» Stored items
══════

-- ==== Sys2Proof/Machine/Mopc.lean ====
section
/-! DEFINITION. The microprogrammed operator's communication MOPC (`spec/62_operator.md` R802 to R839): characters, commands,
examine and deposit, dumps. Output is the sequence of items the spec names (R804; log 19). -/

namespace Sys2Proof.Machine

/-- The low `n` octal digits of a number as characters (R804). -/
def octalDigits : Nat → Nat → List Byte
  | 0, _ => []
  | n + 1, v => octalDigits n (v / 8) ++ [BitVec.ofNat 8 (48 + v % 8)]

/-- A word as six octal digits (R804). -/
def octalWord (w : Word) : List Byte := octalDigits 6 w.toNat

/-- The letter strings of MOPC (R806). -/
inductive Command where
  | macl | stop | examineMode | dep | register | reg (n : RField) | rd | user | opr | internal | ird | rde | format
  | bus | act | io
deriving DecidableEq, Repr

/-- The listed letter strings, by their ASCII codes (R806, R807, R830). -/
def commandTable : List (List Nat × Command) :=
  [([77, 65, 67, 76], .macl), ([83, 84, 79, 80], .stop), ([69], .examineMode), ([68, 69, 80], .dep),
   ([82], .register), ([83], .reg .zero), ([68], .reg .d), ([80], .reg .p), ([66], .reg .b), ([76], .reg .l),
   ([65], .reg .a), ([84], .reg .t), ([88], .reg .x), ([82, 68], .rd), ([85], .user), ([79, 80, 82], .opr),
   ([73], .internal), ([73, 82, 68], .ird), ([82, 68, 69], .rde), ([70], .format), ([66, 85, 83], .bus),
   ([65, 67, 84], .act), ([73, 79], .io)]

/-- The command that the typed letters, the latest first, stand for. -/
def commandOf (letters : List Byte) : Option Command :=
  (commandTable.find? (fun e => e.1 == letters.reverse.map BitVec.toNat)).map (·.2)

/-- The prompt `#` at the beginning of a line (R804), also the mark of a finished memory test (R824). -/
def charSharp : Byte := 0o43
/-- The answer `?` (R806). -/
def charQuestion : Byte := 0o77
/-- The mark `.` of a reached breakpoint (R821). -/
def charDot : Byte := 0o56

/-- Forget the line. -/
def State.clearLine (s : State) : State := { s with mopc := s.mopc.clearLine }

/-- The number typed before the letters, as a word (R806). -/
def State.numWord (s : State) : Word := s.mopc.num.extractLsb' 0 16

/-- End a line: forget it; the prompt of the next is due (R804, R806). -/
def State.endLine (s : State) : State := { s with mopc := { s.mopc.clearLine with lineStart := true } }

/-- Answer `?` and forget the line; a new one begins (R806; log 19). -/
def State.answerQuestion (s : State) : State := (s.print [charQuestion]).endLine

/-! ### The display (`spec/61_io_devices.md` R775; log 47) -/

/-- The bytes of a word in a packet, bits 7-0 first (R775). -/
def packetBytes (w : Word) : List Byte := [w.extractLsb' 0 8, w.extractLsb' 8 8]

/-- A packet for the display that waits to be sent, where there is a panel (R775). -/
def State.announce (s : State) (packet : List Byte) : State :=
  if s.panelPresent then { s with mopc := { s.mopc with packets := s.mopc.packets ++ [packet] } } else s

/-- The display shows another source (R805). -/
def State.select (s : State) (source : DisplaySource) : State := { s with mopc := { s.mopc with source := source } }

/-- The packet REGISTER LABEL with the four characters of the function field, from left to right (R775). -/
def labelPacket (f3 f2 f1 f0 : Byte) : List Byte := [0o16, f2, f3, f0, f1]

/-- The digits of a number below 32 as two characters. -/
def twoDigits (n : Nat) : Byte × Byte := (BitVec.ofNat 8 (48 + n / 8), BitVec.ofNat 8 (48 + n % 8))

/-- Select a register of a level for the display, with its label (R775, R830). -/
def State.selectRegister (s : State) (level : BitVec 4) (r : RField) : State :=
  let (hi, lo) := twoDigits level.toNat
  let name : Byte :=
    match r with
    | .zero => 0o123 | .d => 0o104 | .p => 0o120 | .b => 0o102 | .l => 0o114 | .a => 0o101 | .t => 0o124 | .x => 0o130
  (s.select (.register level (BitVec.ofNat 3 r.toNat))).announce (labelPacket 0o40 hi lo name)

/-- Select an internal register for the display, with its label (R775, R835). -/
def State.selectInternal (s : State) (code : BitVec 4) : State :=
  let (hi, lo) := twoDigits code.toNat
  (s.select (.internal code)).announce (labelPacket 0o40 0o111 hi lo)

/-! ### Memory (R826 to R829) -/

/-- The physical address of a MOPC access; a page fault or a missing permit leads to page 0 (R826). -/
def State.mopcAddress (s : State) (addr : PhysAddr) (write : Bool) : PhysAddr :=
  if !s.cfg.hasMms then (addr.extractLsb' 0 16).zeroExtend 24
  else
    match s.mopc.xmode with
    | .phys => addr
    | .virt table =>
      let e : BitVec 8 := table ++ addr.extractLsb' 10 6
      let p := s.protAt e
      let refused := (!wpm p && !rpm p && !fpm p) || !(if write then wpm p else rpm p)
      (if refused then 0 else s.pageNumber e) ++ addr.extractLsb' 0 10

/-- `MOPCread` printed (R826, R827). -/
def State.mopcExamine (s : State) (addr : PhysAddr) : State :=
  let (w, s) := s.busRead .examDepo (s.mopcAddress addr false)
  s.print (octalWord w)

/-- `MOPCwrite` (R826). -/
def State.mopcDeposit (s : State) (addr : PhysAddr) (w : Word) : State :=
  s.busWrite .examDepo (s.mopcAddress addr true) w

/-- The next location in the same 64K area (R828). -/
def nextLocation (a : PhysAddr) : PhysAddr := a.extractLsb' 16 8 ++ (a.extractLsb' 0 16 + 1)

/-- Bits 2-0 of internal register 21: the examine mode (R850). -/
def ExamineMode.bits : ExamineMode → BitVec 3
  | .phys => 0
  | .virt table => (1 : BitVec 1) ++ table

/-- Select memory for the display, with the examine type (R775, R827). -/
def State.selectMemory (s : State) : State := (s.select .memory).announce [0o15, s.mopc.xmode.bits.zeroExtend 8]

/-- Examine a memory location: it becomes the current one, and a physical one chooses the segment (R826, R827). -/
def State.examineMemory (s : State) (addr : PhysAddr) : State :=
  let pseg := if s.mopc.xmode = .phys then addr.extractLsb' 16 8 else s.mopc.pseg
  ({ s with mopc := { s.mopc with clc := addr, last := .mem, pseg := pseg } }.selectMemory).mopcExamine addr

/-- Go on to the next location and print it on a line of its own (R804, R828); PSEG stays that of the last `/` (R826; log 20). -/
def State.examineNext (s : State) : State :=
  let a := nextLocation s.mopc.clc
  ({ s with mopc := { s.mopc with clc := a } }.print [charSharp]).mopcExamine a

/-- One word of a dump: the last one ends it with the prompt (R829). DESIGN CHOICE: each word is read in an entry of MOPC of its
own, though R802 has a command take effect in one, so that a key can stop the dump (log 55). -/
def State.dumpOne (s : State) (d : Dump) : State :=
  let s := s.mopcExamine (s.mopc.pseg ++ d.next)
  if d.next = d.last then { s with mopc := { s.mopc with dump := none } }.endLine
  else { s with mopc := { s.mopc with dump := some { d with next := d.next + 1 } } }

/-! ### Registers (R830 to R838) -/

/-- Print the eight registers of a level (R832). -/
def State.dumpLevel (s : State) (level : BitVec 4) : State :=
  s.print (([.zero, .d, .p, .b, .l, .a, .t, .x] : List RField).flatMap fun r => octalWord ((s.reg level).get r))

/-- Print the register sets of `n` levels from one on (R832). -/
def State.dumpLevels (s : State) : Nat → BitVec 4 → State
  | 0, _ => s
  | n + 1, level => (s.dumpLevel level).dumpLevels n (level + 1)

/-- Print `n` arbitrary words, the scratch registers (R838). -/
def State.dumpScratch (s : State) : Nat → State
  | 0 => s
  | n + 1 =>
    let (w, s) := s.drawWord
    (s.print (octalWord w)).dumpScratch n

/-- Examine an internal register as by TRA (R835). -/
def State.examineInternal (s : State) (code : BitVec 4) : State :=
  let (w, s) := ({ s with mopc := { s.mopc with last := .ireg code } }.selectInternal code).traRead code
  s.print (octalWord w)

/-- The examines of `n` internal registers from a code on (R837). -/
def State.dumpInternal (s : State) : Nat → BitVec 4 → State
  | 0, _ => s
  | n + 1, code => (s.examineInternal code).dumpInternal n (code + 1)

/-- How many levels a register dump covers, from level 0 without a lower bound; nothing for bounds in the wrong order (R829,
R832; log 20). -/
def State.dumpCount (s : State) : Option Nat :=
  let lo := (s.mopc.low.extractLsb' 0 4).toNat
  let hi := (s.mopc.num.extractLsb' 0 4).toNat
  if lo ≤ hi then some (hi - lo + 1) else none

/-- Deposit a word into what was examined last (R828, R831, R833, R834, R836). -/
def State.deposit (s : State) (w : Word) : Result :=
  match s.mopc.last with
  | .none => .next s.endLine
  | .mem => .next ((s.mopcDeposit s.mopc.clc w).examineNext).clearLine
  | .reg level n =>
    .next (s.setReg level ((s.reg level).put (RField.fromBits n.toNat) w)).endLine
  | .ireg code =>
    match s.trrWrite code w with
    | some s => .next s.endLine
    | none => .refused .panelFifoFull
  | .opr => .next { s with opr := w }.endLine
  | .user => .next { s with lmp := w }.endLine

/-- Examine a register of a level, level 0 if none is named (R830). -/
def State.examineRegister (s : State) (r : RField) : State :=
  let level := s.mopc.num.extractLsb' 0 4
  let s := { s with mopc := { s.mopc with last := .reg level (BitVec.ofNat 3 r.toNat) } }.selectRegister level r
  s.print (octalWord ((s.reg level).get r))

══════

» About this exercise
Go through the entries and copy every line that has "endLine".

» Answer to the exercise
def State.endLine (s : State) : State := { s with mopc := { s.mopc.clearLine with lineStart := true } }
def State.answerQuestion (s : State) : State := (s.print [charQuestion]).endLine
  if d.next = d.last then { s with mopc := { s.mopc with dump := none } }.endLine
  | .none => .next s.endLine
    .next (s.setReg level ((s.reg level).put (RField.fromBits n.toNat) w)).endLine
    | some s => .next s.endLine
  | .opr => .next { s with opr := w }.endLine
  | .user => .next { s with lmp := w }.endLine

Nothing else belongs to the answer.